§ **YOUR GOAL**
Lines from the top of the entries through the line that has "if s.bringup.clocksStarted then" must be duplicated exactly, and no others.

=== Section Start ===

-- ==== Sys2Proof/Machine/Time.lean ====
section
/-! DEFINITION. The timekeeper and the cluster nodes of the timebase (R293 to R297). -/

namespace Sys2Proof.Machine

open Sys2Proof

/-- Signed offset from the nearest multiple of 10^9 (TK_OFFSET). -/
def ppsOffset (n : Nat) : Int :=
  let r : Int := ((n % billion : Nat) : Int)
  if r ≤ 500000000 then r else r - billion

def clampTrim (i : Int) : Int := max (-200000) (min 200000 i)

/-- A write of TK_SET: only before step CLOCKS has been started (R293). -/
def Chip.tkSetWrite (s : Chip) (v : W) : Chip :=
  if s.bringup.clocksStarted then s.refuse .timekeeper 0x0701 Off.TK_SET
  else { s with tk := { s.tk with now := v } }

/-- TIMEPULSE (R294): an accepted pulse sets the trim so that the interval measures 10^9 ns. How far ALIGN slews it
besides, while accepted pulses do not fall on multiples of 10^9, is not stated: a free value within ±200 ppm (log entry
16). -/
def execTimepulse (s : State) : Out := s.run fun s =>
  .next
    (let cfg := s.reg .timekeeper Off.TK_PPS_CFG
     let t := s.tk
     let d : Int := match t.ppsLast with | some l => ((t.now - l).toNat : Int) | none => billion
     if !s.module.standby || !bit cfg 0 then s
     else if 999999000 ≤ d ∧ d ≤ 1000001000 then
       let off := ppsOffset t.now.toNat
       let near := decide (-100 ≤ off) && decide (off ≤ 100)
       let (trim, s) :=
         if bit cfg 1 && off ≠ 0 then
           let (v, s) := s.draw
           (((v.toNat % 400001 : Nat) : Int) - 200000, s)
         else (clampTrim (t.trim + (billion - d)), s)
       { s with tk := { s.tk with ppsLast := some t.now, trim, locked := if near then t.locked + 1 else 0 } }
     else s.modReg .timekeeper Off.TK_PPS_STATUS fun v => putFld v 16 16 (min 65535 (fld v 16 16 + 1)))

/-- PPS_LOST (R294): no pulse accepted for 2 × 10^9 ns, for one in the last of them is in time (R357, R358); the trim is held. Open meter periods note it. -/
def execPpsLost (s : State) : Out := s.run fun s =>
  .next
    (let t := s.tk
     let since := match t.ppsLast with | some l => (t.now - l).toNat | none => t.now.toNat
     if !bit (s.reg .timekeeper Off.TK_PPS_CFG) 0 || since ≤ 2 * billion then s
     else
       let s := s.modReg .timekeeper Off.TK_PPS_STATUS fun v => setBit v 1
       (s.gables.map (·.1)).foldl (fun s t => s.metered t fun m => { m with ppsLost := true }) s)

/-- A difference as a signed byte, saturating. -/
def sat8 (d : Int) : Nat := codeOf 8 (max (-128) (min 127 d))

/-- The node's count changed to the received one without ever decreasing (R296). -/
def Chip.nodeSet (s : Chip) (cl : Nat) (off : Int) : Chip :=
  let here := s.clTime cl
  s.modCl cl fun x => { x with tbOff := off, tbFloor := here }

/-- The count of a bay or field node when the timekeeper's is `now`. -/
def TbNode.count (n : TbNode) (now : W) : W :=
  let c := now + BitVec.ofInt 64 n.off
  if c.toNat < n.floor.toNat then n.floor else c

/-- The node's count changed without ever decreasing (R296). -/
def TbNode.set (n : TbNode) (now : W) (off : Int) : TbNode := { n with off, floor := n.count now }

/-- A sync at a bay or field node (R295). -/
def TbNode.sync (n : TbNode) (now : W) : Option Int → TbNode
  | none =>
    let m := n.missed + 1
    if m ≥ 4 then { n with missed := m, take := true, lost := true } else { n with missed := m }
  | some d =>
    let n := { n with missed := 0, last := d, slewing := false }
    if n.take then { n.set now 0 with take := false }
    else if d.natAbs ≤ 2 then n.set now (-d)
    else if d.natAbs ≤ 16 then { n.set now 0 with slewing := true, adjusts := min 65535 (n.adjusts + 1) }
    else { n.set now (-d) with take := true, lost := true }

/-- A sync at a cluster node (R295). -/
def Chip.clusterSync (s : Chip) (cl : Nat) (got : Option Int) : Chip :=
  let pg := PageRef.cluster cl
  let lost (s : Chip) : Chip :=
    ((s.modCl cl fun x => { x with tbTake := true }).modReg pg Off.CL_TB_STATUS fun v => setBit v 0).raise pg 12
  match got with
  | none =>
    let n := (s.cl cl).tbMissed + 1
    let s := s.modCl cl fun x => { x with tbMissed := n }
    if n ≥ 4 then lost s else s
  | some d =>
    let s := s.modCl cl fun x => { x with tbMissed := 0 }
    let s := s.modReg pg Off.CL_TB_STATUS fun v => clrBit (putFld v 32 8 (sat8 d)) 1
    if (s.cl cl).tbTake then (s.nodeSet cl 0).modCl cl fun x => { x with tbTake := false }
    else if d.natAbs ≤ 2 then s.nodeSet cl (-d)
    else if d.natAbs ≤ 16 then
      (s.nodeSet cl 0).modReg pg Off.CL_TB_STATUS fun v =>
        setBit (putFld v 16 16 (min 65535 (fld v 16 16 + 1))) 1
    else lost (s.nodeSet cl (-d))

/-- TIMEBASE_SYNC (R295): node `cl` is a cluster's below 4,032, else bay 4,032 + b's, else field 4,368 + f's. `got` is the
received count less the node's own, or `none` for a missed sync. -/
def execTimebaseSync (cl : Nat) (got : Option Int) (s : State) : Out := s.run fun s =>
  onUnit (cl < 4452)
    (if cl < 4032 then if s.bayOk (clBay cl) then s.clusterSync cl got else s
     else if cl < 4368 then
       if s.bayOk (cl - 4032) then s.modBay (cl - 4032) fun x => { x with node := x.node.sync s.now got } else s
     else if s.powered then s.modField (cl - 4368) fun x => { x with node := x.node.sync s.now got } else s)

end Sys2Proof.Machine
end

=== Section End ===

§ **OUTPUT OF THE TASK**
-- ==== Sys2Proof/Machine/Time.lean ====
section
/-! DEFINITION. The timekeeper and the cluster nodes of the timebase (R293 to R297). -/

namespace Sys2Proof.Machine

open Sys2Proof

/-- Signed offset from the nearest multiple of 10^9 (TK_OFFSET). -/
def ppsOffset (n : Nat) : Int :=
  let r : Int := ((n % billion : Nat) : Int)
  if r ≤ 500000000 then r else r - billion

def clampTrim (i : Int) : Int := max (-200000) (min 200000 i)

/-- A write of TK_SET: only before step CLOCKS has been started (R293). -/
def Chip.tkSetWrite (s : Chip) (v : W) : Chip :=
  if s.bringup.clocksStarted then s.refuse .timekeeper 0x0701 Off.TK_SET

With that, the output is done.